Stored items:

/-- A pass of a macro in service runs through its stages: the head of the queue is latched with its zero-plane mask while
fewer than two are latched and no write is ahead; its results move to output register A, else B, and with both full they
wait. Pages, the ACM, the TSP and the instructions in flight do not move (R79, R85, R86, R106). -/
def Obligations.PassStagesRun : Prop :=
  ∀ (s : State) (t : Fin 256) (m : Fin 72) (up : List (Nat × Int)) (j : PassJob) (rest : List PassJob),
    let x := tileOf s t
    let q := macroOf x m
    let moves (i : Instr) (q' : Macro) (P : Tile → Prop) : Prop :=
      ∃ u, exec i s = .next u ∧ OnlyTile s u (physTile s t) ∧ macroOf (tileOf u t) m = q' ∧
        (∀ k, k ≠ m.val → macroOf (tileOf u t) k = macroOf x k) ∧ (tileOf u t).pages = x.pages ∧
        (tileOf u t).acm = x.acm ∧ (tileOf u t).tsp = x.tsp ∧ P (tileOf u t)
    (q.passQ = j :: rest → outOfService x m = false → q.latched.length < 2 → q.writeAhead j.page j.order = false →
      (j.transposed = true → (pageOf x m j.page).tied = true) →
      moves (.passLatch t m) { q with passQ := rest, latched := q.latched ++
        [{ j with mask := zeroPlaneMask (j.codes.take (if j.transposed then (pageOf x m j.page).ncols else 32)) }] }
        fun y => y.flights = x.flights) ∧
    (q.latched = j :: rest → outOfService x m = false → let r := applyUpset (passResults (pageOf x m j.page) j) up
      (q.outA = none → moves (.passResultsMove t m up)
        { q with latched := rest, outA := some { job := j, res := r.1, chk := r.2 } } fun y => y.flights = x.flights) ∧
      (q.outA ≠ none → q.outB = none → moves (.passResultsMove t m up)
        { q with latched := rest, outB := some { job := j, res := r.1, chk := r.2 } } fun y => y.flights = x.flights) ∧
      (q.outA ≠ none → q.outB ≠ none → exec (.passResultsMove t m up) s = .next (setTile s (physTile s t) (stampSingles s.now x))))

/-- The accumulation path takes one eligible register of a live instruction, frees it and queues its parts, aligned under
R121, with their lost bits and largest spread in the ledger; a block exponent above its reference ends the instruction with
a format fault and none of its partials stand; with none eligible it takes nothing. The oldest queued batch enters its row
under R121, R129 and R130, with the saturations and the BOUND it sets in the ledger: a part of an ADD into an open tile, or
of an OVERWRITE that opens its tile with its own reference exponents. A part whose tile is not open, whose opening table
holds 0xFF or whose row has another scale ends its instruction with a format fault, and none of its partials stand (log 23).
An uncorrectable codeword of the ACM ends it with 0x2201. With nothing at the sparse port a cycle shared with it is the
same cycle, and with nothing on the path it is the port's; where both bring a row the entries take the sum of both (R119,
R120, R126, R128, R203). -/
def Obligations.AccumulationRuns : Prop :=
  ∀ (s : State) (t : Fin 256) (e : List WordErr),
    let x := tileOf s t
    let corrected : Prop := ∀ w ∈ e, w.ecc = .single
    (∀ pm b o f, eligibleRegs x = [(pm, b, o)] → flightOf x o.job.tag = some f → f.code = 0 →
      let j := o.job
      let parts := if 32 < o.res.length then 2 else 1
      let tile (k : Nat) := j.tile + k * j.tstep
      let tab (k : Nat) := jobEref x j.tag j.ovw (tile k) (j.eref + 32 * k)
      let er (k c : Nat) := (nth 0 (tab k) c).toNat
      let eb (k c : Nat) := if j.transposed then (pageOf x pm j.page).eb 0 else (pageOf x pm j.page).eb (32 * k + c)
      ∃ u, exec (.accumTake t) s = .next u ∧ OnlyTile s u (physTile s t) ∧
        (if b then (macroOf (tileOf u t) pm).outB else (macroOf (tileOf u t) pm).outA) = none ∧
        (tileOf u t).tsp = x.tsp ∧ (tileOf u t).pages = x.pages ∧
        ((∀ k, k < parts → ∀ c, c < 32 → eb k c ≤ er k c) →
          (tileOf u t).acm = x.acm ∧ (tileOf u t).flights = x.flights ∧
          ∃ ps, (tileOf u t).accQ = x.accQ ++ [ps] ∧ ps.length = parts ∧
            (∀ k, k < parts → let p : AccPart := nth {} ps k
              p.tag = j.tag ∧ p.tile = tile k ∧ p.row = j.row ∧ p.scale = j.scale ∧ p.carriedSat = j.carriedSat ∧
              p.ovw = j.ovw ∧ p.gid = j.gid ∧ p.eref = tab k ∧ p.last = decide (k + 1 = parts) ∧
              RowAligned (if slotKind x (tile k) = 2 then 8 else 16) (er k) (eb k) ((o.res.drop (32 * k)).take 32) p.parts ∧
              Spreads (er k) (eb k) ((o.res.drop (32 * k)).take 32) p.maxspread) ∧
            (tileOf u t).led = x.led.add { trunc := (ps.map fun p => (p.parts.filter (·.2)).length).sum
                                           maxspread := (ps.map (·.maxspread)).foldl max 0 }) ∧
        ((∃ k, k < parts ∧ ∃ c, c < 32 ∧ er k c < eb k c) → FormatFaults x (tileOf u t) f)) ∧
    (eligibleRegs x = [] → ∃ u, exec (.accumTake t) s = .next u ∧ OnlyTile s u (physTile s t) ∧
      tileOf u t = stampSingles s.now { x with ageCtr := x.ageCtr + 1 }) ∧
    (x.sparseQ = [] → exec (.accumEntryWrite t true e) s = exec (.accumEntryWrite t false e) s) ∧
    (x.accQ = [] → (∀ q ∈ x.sparseQ.head?, q.whole = false) → exec (.accumEntryWrite t true e) s = exec (.sparsePortWrite t []) s) ∧
    (∀ p rest f, x.accQ = [p] :: rest → flightOf x p.tag = some f → f.code = 0 →
      let base := baseOf x f p.tile p.ovw p.eref p.gid
      ∃ u, exec (.accumEntryWrite t false e) s = .next u ∧ OnlyTile s u (physTile s t) ∧ (tileOf u t).tsp = x.tsp ∧
        (corrected → (tileOf u t).err.acmCe = errAdd x.err.acmCe e.length) ∧
        (corrected → Enters f p.tile p.row p.ovw p.eref p.scale base →
          (tileOf u t).accQ = rest ∧
          RowTakes base (tget {} (tileOf u t).acm p.tile) p.row [p.parts] p.scale p.carriedSat p.maxspread ∧
          RowCounts base (tget {} (tileOf u t).acm p.tile) p.row [p.parts] x.led (tileOf u t).led ∧
          (∀ k, k ≠ p.tile → tget {} (tileOf u t).acm k = tget {} x.acm k) ∧
          ∃ g, flightOf (tileOf u t) p.tag = some g ∧ g.code = 0 ∧ g.left = if p.last then f.left - 1 else f.left) ∧
        (corrected → ¬ Enters f p.tile p.row p.ovw p.eref p.scale base → FormatFaults x (tileOf u t) f) ∧
        ((∃ w ∈ e, w.ecc = .double) → wrongWords e = [] →
          (tileOf u t).acm = x.acm ∧
          (tileOf u t).err.acmUe = errAdd x.err.acmUe (e.filter fun w => decide (w.ecc = .double)).length ∧
          ∃ g, flightOf (tileOf u t) p.tag = some g ∧ g.code = 0x2201 ∧ g.left = 0)) ∧
    (∀ p rest f q g, x.accQ = [p] :: rest → flightOf x p.tag = some f → f.code = 0 → x.sparseQ = [q] → q.whole = false →
      q.bad = false → flightOf x q.tag = some g → g.code = 0 → q.tile = p.tile → q.row = p.row → p.ovw = false → q.ovw = false →
      q.scale = p.scale → p.scale ≠ 0 → corrected →
      let a := tget {} x.acm p.tile
      let er (c : Nat) := (mget a.eref c).toNat
      (∀ c, c < 32 → nth 0 q.ebs c ≤ er c) → Enters f p.tile p.row false [] p.scale a →
      ∃ u, exec (.accumEntryWrite t true e) s = .next u ∧ OnlyTile s u (physTile s t) ∧
        ∃ ps n, RowAligned 16 er (fun c => nth 0 q.ebs c) q.ps ps ∧ Spreads er (fun c => nth 0 q.ebs c) q.ps n ∧
          RowTakes a (tget {} (tileOf u t).acm p.tile) p.row [p.parts, ps] p.scale p.carriedSat (max p.maxspread n))

/-- The sparse port aligns the one row it holds to its tile's reference exponents and enters it, one outstanding part
less, with lost bits, spread, saturations and BOUND in the ledger and its chunk's stalls counted. A row whose read broke a
rule ends its SPMAC with the format fault and leaves the accumulator memory as it is (results of earlier windows and chunks
remain); one whose exponent lies above the reference, or that may not enter its tile, ends it so and none of its partials
stand (log 23); an uncorrectable codeword of the tile ends it with 0x2201 and leaves the accumulator memory (R119, R121,
R126, R128 to R130, R203, R213, R217, R219). -/
def Obligations.SparsePortEntersARow : Prop :=
  ∀ (s : State) (t : Fin 256) (q : SparsePart) (f : Flight) (e : List WordErr),
    let x := tileOf s t
    x.sparseQ = [q] → q.whole = false → flightOf x q.tag = some f → f.code = 0 →
      let tab := jobEref x q.tag q.ovw q.tile q.eref
      let er (c : Nat) := (nth 0 tab c).toNat
      let eb (c : Nat) := nth 0 q.ebs c
      let base := baseOf x f q.tile q.ovw tab q.gid
      let aligned : Prop := ∀ c, c < 32 → eb c ≤ er c
      let corrected : Prop := ∀ w ∈ e, w.ecc = .single
      ∃ u, exec (.sparsePortWrite t e) s = .next u ∧ OnlyTile s u (physTile s t) ∧ (tileOf u t).tsp = x.tsp ∧
        (corrected → q.bad = false → aligned → Enters f q.tile q.row q.ovw tab q.scale base →
          (tileOf u t).sparseQ = [] ∧
          (∃ ps n, RowAligned 16 er eb q.ps ps ∧ Spreads er eb q.ps n ∧
            RowTakes base (tget {} (tileOf u t).acm q.tile) q.row [ps] q.scale q.carriedSat n ∧
            RowCounts base (tget {} (tileOf u t).acm q.tile) q.row [ps]
              (x.led.add { trunc := (ps.filter (·.2)).length, maxspread := n }) (tileOf u t).led) ∧
          (tileOf u t).err.acmCe = errAdd x.err.acmCe e.length ∧ (tileOf u t).stat.saStall = x.stat.saStall.add q.stall ∧
          (∀ k, k ≠ q.tile → tget {} (tileOf u t).acm k = tget {} x.acm k) ∧ (tileOf u t).sps = x.sps ∧
          ∃ g, flightOf (tileOf u t) q.tag = some g ∧ g.code = 0 ∧ g.left = f.left - 1) ∧
        (q.bad = true → (tileOf u t).acm = x.acm ∧
          ∃ g, flightOf (tileOf u t) q.tag = some g ∧ g.code = fmtFault (opcodeOf f.op) ∧ g.left = 0) ∧
        (corrected → q.bad = false → ¬ (aligned ∧ Enters f q.tile q.row q.ovw tab q.scale base) → FormatFaults x (tileOf u t) f) ∧
        (q.bad = false → (∃ w ∈ e, w.ecc = .double) → wrongWords e = [] → (tileOf u t).acm = x.acm ∧
          ∃ g, flightOf (tileOf u t) q.tag = some g ∧ g.code = 0x2201 ∧ g.left = 0)

/-! ## Pages and scrubbing -/

/-- A page write is staged: the code bytes as they will be stored, the exponent bytes unless keep_exp, each judged as it
enters. At its commit, while every image of its PGWR that is staged or waits is legal, it becomes the page's codes and format
with their guard check bits, its exponents, and stored sums that are the sums of those codes; with an illegal one it leaves
the page and ends the PGWR with its format fault, and nothing of a PGWR that has failed commits. The ACM and the TSP do not
move (R35, R72, R91 to R93, R95). -/
def Obligations.PageWriteStagesAndCommits : Prop :=
  let legal (x : Tile) (o : PageWrite) : Prop :=
    (∀ b ∈ (mread x.tsp o.img 1024).map (stageByte o.w4 o.centred), b.2 = true) ∧
      (o.keepExp = true ∨ 0xFF ∉ (mread x.tsp o.exp 64).take (if o.w4 then 64 else 32))
  (∀ (x : Tile) (tag : Nat), groupLegal x tag = true ↔ ∀ e ∈ x.macros,
    (∀ o ∈ e.2.portQ, o.tag = tag → o.rd = false → o.upd = false → legal x o) ∧
      ∀ g, e.2.stage = some g → g.op.tag = tag → g.legal = true) ∧
  ∀ (s : State) (t : Fin 256) (m : Fin 72),
    let x := tileOf s t
    let q := macroOf x m
    (∀ o, q.stage = none → outOfService x m = false → nextPort x m = some o → o.upd = false → o.rd = false →
      ∃ u g, exec (.pageWriteStart t m) s = .next u ∧ OnlyTile s u (physTile s t) ∧
        (macroOf (tileOf u t) m).stage = some g ∧ g.op = o ∧
        g.codes = ((mread x.tsp o.img 1024).map (stageByte o.w4 o.centred)).map (·.1) ∧
        g.exps = (if o.keepExp then [] else (mread x.tsp o.exp 64).take (if o.w4 then 64 else 32)) ∧
        (g.legal = true ↔ legal x o) ∧ o ∉ (macroOf (tileOf u t) m).portQ ∧
        (tileOf u t).pages = x.pages ∧ (tileOf u t).tsp = x.tsp ∧ (tileOf u t).acm = x.acm) ∧
    (∀ g f, q.stage = some g → outOfService x m = false → flightOf x g.op.tag = some f → f.code = 0 → (∀ o ∈ q.portQ, o.rd = false) →
      (groupLegal x g.op.tag = true → ∃ u, exec (.pageWriteCommit t m) s = .next u ∧ OnlyTile s u (physTile s t) ∧
        (macroOf (tileOf u t) m).stage = none ∧
        (let p := pageOf (tileOf u t) m g.op.page
         p.w4 = g.op.w4 ∧ mread p.codes 0 g.codes.length = g.codes ∧ p.exps = mwrite (pageOf x m g.op.page).exps 0 g.exps ∧
         p.guard = guardOf g.codes ∧
         (∀ r, r < 32 → tget 0 p.rows r = p.rowSum r) ∧ (∀ c, c < p.ncols → tget 0 p.cols c = p.colSum c) ∧
         p.corner = sumToI 32 p.rowSum) ∧
        (∀ k, k ≠ pageKey m g.op.page → tget {} (tileOf u t).pages k = tget {} x.pages k) ∧
        (∃ y, flightOf (tileOf u t) g.op.tag = some y ∧ y.left = f.left - 1) ∧ (tileOf u t).tsp = x.tsp ∧
        (tileOf u t).acm = x.acm) ∧
      (groupLegal x g.op.tag = false → ∃ u, exec (.pageWriteCommit t m) s = .next u ∧ OnlyTile s u (physTile s t) ∧
        (macroOf (tileOf u t) m).stage = none ∧ (tileOf u t).pages = x.pages ∧
        ∃ y, flightOf (tileOf u t) g.op.tag = some y ∧ y.left = 0 ∧ y.code = fmtFault (opcodeOf f.op))) ∧
    (∀ g, q.stage = some g → outOfService x m = false → deadTag x g.op.tag = true → (∀ o ∈ q.portQ, o.rd = false) →
      ∃ u, exec (.pageWriteCommit t m) s = .next u ∧ OnlyTile s u (physTile s t) ∧
        (macroOf (tileOf u t) m).stage = none ∧ (tileOf u t).pages = x.pages ∧ (tileOf u t).flights = x.flights)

WHAT THE EXERCISE ASKS: Beginning at the line with "one outstanding part" and ending at the line with "stand (log 23);", reproduce each line of the data above exactly, and add no other lines.

ANSWER SECTION:
/-- The sparse port aligns the one row it holds to its tile's reference exponents and enters it, one outstanding part
less, with lost bits, spread, saturations and BOUND in the ledger and its chunk's stalls counted. A row whose read broke a
rule ends its SPMAC with the format fault and leaves the accumulator memory as it is (results of earlier windows and chunks
remain); one whose exponent lies above the reference, or that may not enter its tile, ends it so and none of its partials
stand (log 23); an uncorrectable codeword of the tile ends it with 0x2201 and leaves the accumulator memory (R119, R121,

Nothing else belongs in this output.